The Works of the Right Honourable Edmund Burke, Vol. 02 (of 12) eBook

This eBook from the Gutenberg Project consists of approximately 575 pages of information about The Works of the Right Honourable Edmund Burke, Vol. 02 (of 12).

Gentlemen, I should make a strange figure, if my conduct had been of this sort.  I am not so old an acquaintance of yours as the worthy gentleman.  Indeed, I could not have ventured on such kind of freedoms with you.  But I am bound, and I will endeavor, to have justice done to the rights of freemen,—­even though I should at the same time be obliged to vindicate the former[17] part of my antagonist’s conduct against his own present inclinations.

I owe myself, in all things, to all the freemen of this city.  My particular friends have a demand on mo that I should not deceive their expectations.  Never was cause or man supported with more constancy, more activity, more spirit.  I have been supported with a zeal, indeed, and heartiness in my friends, which (if their object had been at all proportioned to their endeavors) could never be sufficiently commended.  They supported me upon the most liberal principles.  They wished that the members for Bristol should be chosen for the city, and for their country at large, and not for themselves.

So far they are not disappointed.  If I possess nothing else, I am sure I possess the temper that is fit for your service.  I know nothing of Bristol, but by the favors I have received, and the virtues I have seen exerted in it.

I shall ever retain, what I now feel, the most perfect and grateful attachment to my friends,—­and I have no enmities, no resentments.  I never can consider fidelity to engagements and constancy in friendships but with the highest approbation, even when those noble qualities are employed against my own pretensions.  The gentleman who is not so fortunate as I have been in this contest enjoys, in this respect, a consolation full of honor both to himself and to his friends.  They have certainly left nothing undone for his service.

As for the trifling petulance which the rage of party stirs up in little minds, though it should show itself even in this court, it has not made the slightest impression on me.  The highest flight of such clamorous birds is winged in an inferior region of the air.  We hear them, and we look upon them, just as you, Gentlemen, when you enjoy the serene air on your lofty rocks, look down upon the gulls that skim the mud of your river, when it is exhausted of its tide.

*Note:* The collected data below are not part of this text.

/-- One that has none waits. -/
theorem State.dma_waits {d tag : Nat} (h : s.dmaReady d tag = false) (k : State → State) :
    ∃ t, t = s.dma d tag k ∧ t.twn = s.twn ∧ s.dmaWait d tag ∈ t.mem.waits
      ∧ { t with mem := { t.mem with waits := s.mem.waits } } = s := by
  unfold State.dmaReady at h
  rw [Bool.or_eq_false_iff] at h
  have hdma : s.dma d tag k = if s.mem.waits.contains (s.dmaWait d tag) then s
      else { s with mem := { s.mem with waits := s.mem.waits ++ [s.dmaWait d tag] } } := by
    unfold State.dma
    dsimp only
    rw [if_neg (by rw [h.1]; exact Bool.false_ne_true), if_neg (by rw [h.2]; exact Bool.false_ne_true)]
  refine ⟨_, rfl, ?_⟩
  rw [hdma]
  split
  next hw => exact ⟨rfl, List.contains_iff_mem.mp hw, rfl⟩
  next => exact ⟨rfl, List.mem_append_right _ List.mem_cons_self, rfl⟩

/-! ### Records sent -/

theorem State.mirrorSend_sent (hl : s.linked = true) (hst : s.twn.st = .primary) {q : List (Nat × Mirror)} {x : Nat × Mirror}
    {rest : List (Nat × Mirror)} (hq : q = if s.twn.queue = [] then s.twn.unacked else s.twn.queue) (hx : q = x :: rest) :
    s.mirrorSend = if s.twn.queue = [] then s.send (.mirror x.1 ((q.take (batch q)).map (fun p => p.2)))
      else (s.send (.mirror x.1 ((q.take (batch q)).map (fun p => p.2)))).onTwn fun t => { t with
        queue := t.queue.drop (batch q), unacked := t.unacked ++ q.take (batch q)
        mirSeq := max t.mirSeq (x.1 + (q.take (batch q)).length - 1) } := by
  obtain ⟨n, m⟩ := x
  unfold State.mirrorSend
  rw [hl, hst]
  simp only [Bool.not_true, ne_eq, not_true, decide_false, Bool.or_false, Bool.false_eq_true, if_false]
  rw [← hq, hx]

theorem execMirrorSend_none (h : s.mode.alive = false ∨ s.linked = false ∨ s.twn.st ≠ .primary ∨ s.twn.toRing ≠ []
    ∨ (s.twn.queue = [] ∧ s.twn.unacked = [])) : exec .mirrorSend s = .next (settle s) := by
  cases ha : s.mode.alive with
  | false => exact s.twin_dead _ ha
  | true =>
    refine (s.twin_alive _ ha).trans ?_
    rw [if_neg]
    simp only [Bool.and_eq_true, Bool.or_eq_true, decide_eq_true_eq]
    rintro ⟨⟨⟨hl, hst⟩, hr⟩, hq⟩
    rcases h with h | h | h | h | ⟨h, h'⟩
    · rw [ha] at h; cases h
    · rw [hl] at h; cases h
    · exact h hst
    · exact h hr
    · exact hq.elim (· h) (· h')

section
variable {s} (ha : s.mode.alive = true) (hl : s.linked = true) (hst : s.twn.st = .primary) (hr : s.twn.toRing = [])
  {q rest : List (Nat × Mirror)} {x : Nat × Mirror} (hq : q = if s.twn.queue = [] then s.twn.unacked else s.twn.queue)
  (hx : q = x :: rest)
include ha hl hst hr hq hx

theorem execMirrorSend_dma : exec .mirrorSend s = .next (settle (s.dma (s.f TWN.MQ.SIDING) 41 State.mirrorSend)) := by
  refine (s.twin_alive _ ha).trans ?_
  rw [if_pos]
  simp only [Bool.and_eq_true, Bool.or_eq_true, decide_eq_true_eq]
  refine ⟨⟨⟨hl, hst⟩, hr⟩, ?_⟩
  by_cases he : s.twn.queue = []
  · rw [if_pos he, hx] at hq
    exact .inr fun hn => by rw [hn] at hq; cases hq
  · exact .inl he

theorem mirrorSend_ready (hd : s.dmaReady (s.f TWN.MQ.SIDING) 41 = true) :
    ∃ t : State, exec .mirrorSend s = .next (settle t) ∧ t.twn.out = .mirror x.1 ((q.take (batch q)).map (fun p => p.2)) :: s.twn.out
      ∧ (s.twn.queue = [] → t.twn = { s.twn with out := t.twn.out })
      ∧ (s.twn.queue ≠ [] → t.twn = { s.twn with
          out := t.twn.out, queue := q.drop (batch q), unacked := s.twn.unacked ++ q.take (batch q)
          mirSeq := max s.twn.mirSeq (x.1 + (q.take (batch q)).length - 1) })
      ∧ { t with mem := s.mem, regs := s.regs, twn := s.twn } = s := by
  obtain ⟨u, hu, hdma⟩ := s.dma_ready hd State.mirrorSend
  have htwn := State.twn_of_besideMem hu
  have hframe (w : Twn) : ({ { u with twn := w } with mem := s.mem, regs := s.regs, twn := s.twn } : State) = s :=
    (congrArg (fun y : State => { y with twn := s.twn }) (State.frame_of_besideMem hu)).trans rfl
  have hsend := u.mirrorSend_sent (by rw [State.linked_of_besideMem hu, hl]) (by rw [htwn, hst]) (by rw [htwn]; exact hq) hx
  rw [htwn] at hsend
  refine ⟨_, (execMirrorSend_dma ha hl hst hr hq hx).trans (by rw [hdma]), ?_⟩
  by_cases he : s.twn.queue = []
  · rw [hsend, if_pos he]
    unfold State.send State.onTwn
    rw [htwn]
    exact ⟨rfl, fun _ => rfl, fun h => absurd he h, hframe _⟩
  · rw [if_neg he] at hq
    rw [hsend, if_neg he]
    unfold State.send State.onTwn
    rw [htwn]
    exact ⟨rfl, fun h => absurd h he, fun _ => by rw [hq], hframe _⟩

theorem mirrorSend_waits (hd : s.dmaReady (s.f TWN.MQ.SIDING) 41 = false) :
    ∃ t : State, exec .mirrorSend s = .next (settle t) ∧ t.twn = s.twn ∧ s.dmaWait (s.f TWN.MQ.SIDING) 41 ∈ t.mem.waits
      ∧ { t with mem := { t.mem with waits := s.mem.waits } } = s := by
  obtain ⟨t, ht, hrest⟩ := s.dma_waits hd State.mirrorSend
  exact ⟨t, (execMirrorSend_dma ha hl hst hr hq hx).trans (by rw [ht]), hrest⟩
end

/-! ### Frames after a gap and frames received before -/

section
variable {s} (ha : s.mode.alive = true) (hl : s.linked = true) (hst : s.twn.st.standby = true) (hi : s.twn.check = [])
  {c : Instr} {n : Nat} {ms : List Mirror} (hc : frameOf c = some (n, ms))
include ha hl hst hi hc

theorem frame_gap (hn : s.twn.rxSeq + 1 < n) :
    ∃ t : State, exec c s = .next (settle t) ∧ t.twn.rxSeq = s.twn.rxSeq ∧ t.twn.out = .ack s.twn.rxSeq s.vt :: s.twn.out
      ∧ { t with twn := s.twn } = s :=
  frame_again ha hc (State.rxMirror_gap hl hst hi hn ms)

theorem frame_before (hn : n ≤ s.twn.rxSeq) (hms : n + ms.length ≤ s.twn.rxSeq + 1) :
    ∃ t : State, exec c s = .next (settle t) ∧ t.twn.rxSeq = s.twn.rxSeq ∧ t.twn.out = .ack s.twn.rxSeq s.vt :: s.twn.out
      ∧ { t with twn := s.twn } = s :=
  frame_again ha hc (State.rxMirror_before hl hst hi hn hms)
end

end Sys2Proof.Machine
end

section
/-! PROOFS. Mirror records, the family settled (R345, R352, R355, R364). -/

namespace Sys2Proof.Machine

/-- Every frame of the list carries records from SEQ `n`. -/
theorem frameOf_mem {n : Nat} {xs : List InsRec} {i o w b : Nat} {f : Bool} {rs : List (Nat × Nat)} {vs : List (Nat × Word)}
    {bs : List BulkRec} {c : Instr}
    (h : c ∈ .bulkFrame n bs f :: [Instr.insFrame n xs, .canFrame n i f o, .retFrame n rs, .consFrame n i o w b f vs,
      .consAtFrame n i b, .consEndFrame n i o, .mapFrame n b w]) : ∃ ms, frameOf c = some (n, ms) := by
  simp only [List.mem_cons, List.not_mem_nil, or_false] at h
  rcases h with rfl | rfl | rfl | rfl | rfl | rfl | rfl | rfl
  all_goals exact ⟨_, rfl⟩

/-- The frames of records received before: none reaches beyond SEQ `k`. -/
theorem frameOf_before {n k : Nat} {xs : List InsRec} {i o w b : Nat} {f : Bool} {rs : List (Nat × Nat)} {vs : List (Nat × Word)}
    {bs : List BulkRec} {c : Instr} (hn : n ≤ k)
    (h : c ∈ (if n + xs.length ≤ k + 1 then [Instr.insFrame n xs] else [])
      ++ (if n + rs.length ≤ k + 1 then [Instr.retFrame n rs] else []) ++ [Instr.canFrame n i f o, .consFrame n i o w b f vs,
        .consAtFrame n i b, .consEndFrame n i o, .mapFrame n b w, .bulkFrame n bs f]) :
    ∃ ms, frameOf c = some (n, ms) ∧ n + ms.length ≤ k + 1 := by
  rw [List.mem_append, List.mem_append] at h
  rcases h with (h | h) | h
  · split at h
    next hx =>
      rw [List.mem_singleton.mp h]
      exact ⟨_, rfl, by rw [List.length_map]; exact hx⟩
    next => exact absurd h List.not_mem_nil
  · split at h
    next hx =>
      rw [List.mem_singleton.mp h]
      exact ⟨_, rfl, by rw [List.length_map]; exact hx⟩
    next => exact absurd h List.not_mem_nil
  · simp only [List.mem_cons, List.not_mem_nil, or_false] at h
    rcases h with rfl | rfl | rfl | rfl | rfl | rfl
    all_goals exact ⟨_, rfl, Nat.add_le_add_right hn 1⟩

end Sys2Proof.Machine

open Sys2Proof Sys2Proof.Machine

/-- Settles O49: a frame's records one after the other, none verified while no heartbeat waits; each record touches the slot it
names, the books of the consists or the mapping. -/
theorem mirrorRecords : Obligations.MirrorRecords := by
  unfold Obligations.MirrorRecords
  refine ⟨fun s n xs i o w b f rs vs bs cs hcs => ?_, fun s ha hl hst hi _ n hn => ?_, fun s n xs last ha hl hst hi hn hnd => ?_,
    fun s q l => ⟨fun h => ?_, fun _ _ _ hq => ?_, fun ha hl hst hq => ackFrame_taken s q l ha hl hst hq⟩,
    fun s h => execMirrorSend_none s h, fun s ha hl hst hr again hagain q hq x rest hx d hd k hk => ?_⟩
  · subst hcs
    refine ⟨fun h c hc => ?_, fun ha hl hst hi hn c hc => ?_, fun ha hl hst hi hn c hc => ?_⟩
    · obtain ⟨ms, hms⟩ := frameOf_mem hc
      rw [exec_frame hms]
      exact State.twin_rxMirror_elsewhere h n ms
    · obtain ⟨ms, hms⟩ := frameOf_mem hc
      exact frame_gap ha hl hst hi hms hn
    · obtain ⟨ms, hms, hlen⟩ := frameOf_before hn hc
      exact frame_before ha hl hst hi hms hn hlen
  · refine ⟨fun xs hnd _ => insFrame_inOrder ha hl hst hi hn xs hnd, fun i q chain => canFrame_inOrder ha hl hst hi hn i q chain,
      fun rs hnd hsw => retFrame_inOrder ha hl hst hi hn rs hnd hsw, fun i hsw _ => retFrame_commanded ha hl hst hn hi i hsw,
      fun k o w b last vs => ⟨fun hc => consFrame_first ha hl hst hn hi k o w b last vs hc, fun m ms hc hms hk hm => ?_⟩,
      fun d m ms hc hms => ?_, fun v a => mapFrame_inOrder ha hl hst hn hi v a⟩
    · subst hms
      exact consFrame_next ha hl hst hn hi k o w b last vs m hc hk hm
    · subst hms
      refine ⟨fun hw hm => consAtFrame_inOrder ha hl hst hn hi d m hc hw hm,
        fun hcom hd => consEndFrame_void ha hl hst hn hi d m hc hcom hd, fun h => ?_⟩
      by_cases hv : m.verdict = some true
      · obtain ⟨t, hexec, htcons, hseq, hrest⟩ := consEndFrame_differs ha hl hst hn hi ‹_› d m hc h hv
        exact ⟨t, hexec, htcons, hseq, fun hn => absurd hv hn, fun _ => hrest⟩
      · obtain ⟨t, hexec, htcons, hseq, hrest⟩ := consEndFrame_agrees ha hl hst hn hi d m hc h hv
        exact ⟨t, hexec, htcons, hseq, fun _ => hrest, fun he => absurd he hv⟩
  · exact bulkFrame_inOrder s n xs last ha hl hst hi hn hnd
  · exact exec_ackFrame_none s (h.imp_right (Or.imp_right .inl)) l
  · exact exec_ackFrame_none s (.inr (.inr (.inr hq))) l
  · have hq' : q = if s.twn.queue = [] then s.twn.unacked else s.twn.queue := by
      rw [hq, hagain]
      simp only [decide_eq_true_eq]
    subst hd hk
    refine ⟨fun hready => ?_, fun hwait => mirrorSend_waits ha hl hst hr hq' hx hwait⟩
    obtain ⟨t, hexec, hout, hagain', hnew, hframe⟩ := mirrorSend_ready ha hl hst hr hq' hx hready
    exact ⟨t, hexec, hout, fun h => hagain' (of_decide_eq_true (hagain ▸ h)),
      fun h => hnew (of_decide_eq_false (hagain ▸ h)), hframe⟩
end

I am sorry I cannot conclude without saying a word on a topic touched upon by my worthy colleague.  I wish that topic had been passed by at a time when I have so little leisure to discuss it.  But since he has thought proper to throw it out, I owe you a clear explanation of my poor sentiments on that subject.

He tells you that “the topic of instructions has occasioned much altercation and uneasiness in this city”; and he expresses himself (if I understand him rightly) in favor of the coercive authority of such instructions.

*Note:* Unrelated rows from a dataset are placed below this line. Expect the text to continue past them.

/-- `Rom.dec` and `Rom.fcs` invert `Rom.enc` on the forward words and on their complements, and on no
other word (rules R146, R147). -/
def Obligations.DecodeTableInvertsEncodeTable : Prop :=
  (∀ i ≤ 1364, romDec (romEnc i) = some i ∧ romDec (romEnc i ^^^ 0x1FFF) = some i ∧
    romFcs (romEnc i) = 0 ∧ romFcs (romEnc i ^^^ 0x1FFF) = 1) ∧
  (∀ (w : Char13) (i : Nat), romDec w = some i →
    i ≤ 1364 ∧ w = (if romFcs w = 1 then romEnc i ^^^ 0x1FFF else romEnc i)) ∧
  (∀ w : Char13, romDec w = none → romFcs w = 0)

/-- A word is valid exactly when its weight is 2, 5, 8 or 11; forward words have weight 5 or 2 by
their index, complemented words weight 8 or 11; and a single changed bit makes a valid word invalid
(43_tables.md section 2; 46_codewords.md section 4). -/
def Obligations.ValidityIsByWeight : Prop :=
  (∀ w : Char13, romDec w ≠ none ↔
    weight w = 2 ∨ weight w = 5 ∨ weight w = 8 ∨ weight w = 11) ∧
  (∀ i ≤ 1286, weight (romEnc i) = 5) ∧
  (∀ i, 1287 ≤ i → i ≤ 1364 → weight (romEnc i) = 2) ∧
  (∀ (w : Char13) (b : Fin 13), romDec w ≠ none → romDec (w ^^^ BitVec.twoPow 13 b) = none)

/-! ### Symbols (spec/44_layout.md) -/

/-- `SYM.EMIT` renders the ten words: each position has the byte that rule R160's table gives its
descender half `d` and ascender half `a`, `SYM[65]` is 0 and `LEN` 65 (rule R165, for the default
layout, log entry 4). -/
def Obligations.SymEmitRendersTheWords : Prop :=
  decode 0x2800000000000000 = some .symEmit ∧
  ∀ s : State, s.status.fault = 0 →
    ∃ sym : Vector Byte 66,
      exec .symEmit s = .next { s with status := .zero, sym := sym, len := 65 } ∧
      (∀ (p : Fin 65) (d a : Bool),
        d = s.w[layout.descChar[p]].getLsbD layout.descBit[p] →
        a = s.w[layout.ascChar[p]].getLsbD layout.ascBit[p] →
        sym[p.val] =
          if d then (if a then 0x46 else 0x44) else (if a then 0x41 else 0x54)) ∧
      sym[65] = 0

/-- `SYM.PARSE` on 65 symbols gathers every half into its bit: the descender half of `D` (0x44) and
`F` (0x46), the ascender half of `A` (0x41) and `F`; a wrong length or a byte that is no symbol is
reported with `W` unchanged (rules R160, R166, for the default layout, log entry 4). -/
def Obligations.SymParseGathersTheHalves : Prop :=
  decode 0x2900000000000000 = some .symParse ∧
  ∀ s : State, s.status.fault = 0 →
    (s.len = 65 ∧ allSyms (sym65 s) →
      ∃ w : Words, exec .symParse s = .next { s with status := .zero, w := w } ∧
        ∀ p : Fin 65,
          (w[layout.descChar[p]].getLsbD layout.descBit[p] = true ↔
            s.sym[p.val] = 0x44 ∨ s.sym[p.val] = 0x46) ∧
          (w[layout.ascChar[p]].getLsbD layout.ascBit[p] = true ↔
            s.sym[p.val] = 0x41 ∨ s.sym[p.val] = 0x46)) ∧
    (s.len ≠ 65 → exec .symParse s = .next { s with status := decodingStatus 1 0 }) ∧
    (s.len = 65 ∧ ¬ allSyms (sym65 s) →
      exec .symParse s = .next { s with status := decodingStatus 2 0 })

/-- `SYM.FLIP` swaps `A` and `D` below `LEN` and changes nothing else; it is its own inverse (rule
R167). -/
def Obligations.SymFlipIsItsOwnInverse : Prop :=
  decode 0x2A00000000000000 = some .symFlip ∧
  ∀ s : State, s.status.fault = 0 →
    ∃ sym : Vector Byte 66, exec .symFlip s = .next { s with status := .zero, sym := sym } ∧
      (∀ p : Fin 66, p.val < s.len.toNat →
        (s.sym[p] = 0x41 → sym[p] = 0x44) ∧ (s.sym[p] = 0x44 → sym[p] = 0x41) ∧
        (s.sym[p] ≠ 0x41 → s.sym[p] ≠ 0x44 → sym[p] = s.sym[p])) ∧
      (∀ p : Fin 66, s.len.toNat ≤ p.val → sym[p] = s.sym[p]) ∧
      exec .symFlip { s with status := .zero, sym := sym } = .next { s with status := .zero }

Certainly, Gentlemen, it ought to be the happiness and glory of a representative to live in the strictest union, the closest correspondence, and the most unreserved communication with his constituents.  Their wishes ought to have great weight with him; their opinions high respect; their business unremitted attention.  It is his duty to sacrifice his repose, his pleasure, his satisfactions, to theirs,—­and above all, ever, and in all cases, to prefer their interest to his own.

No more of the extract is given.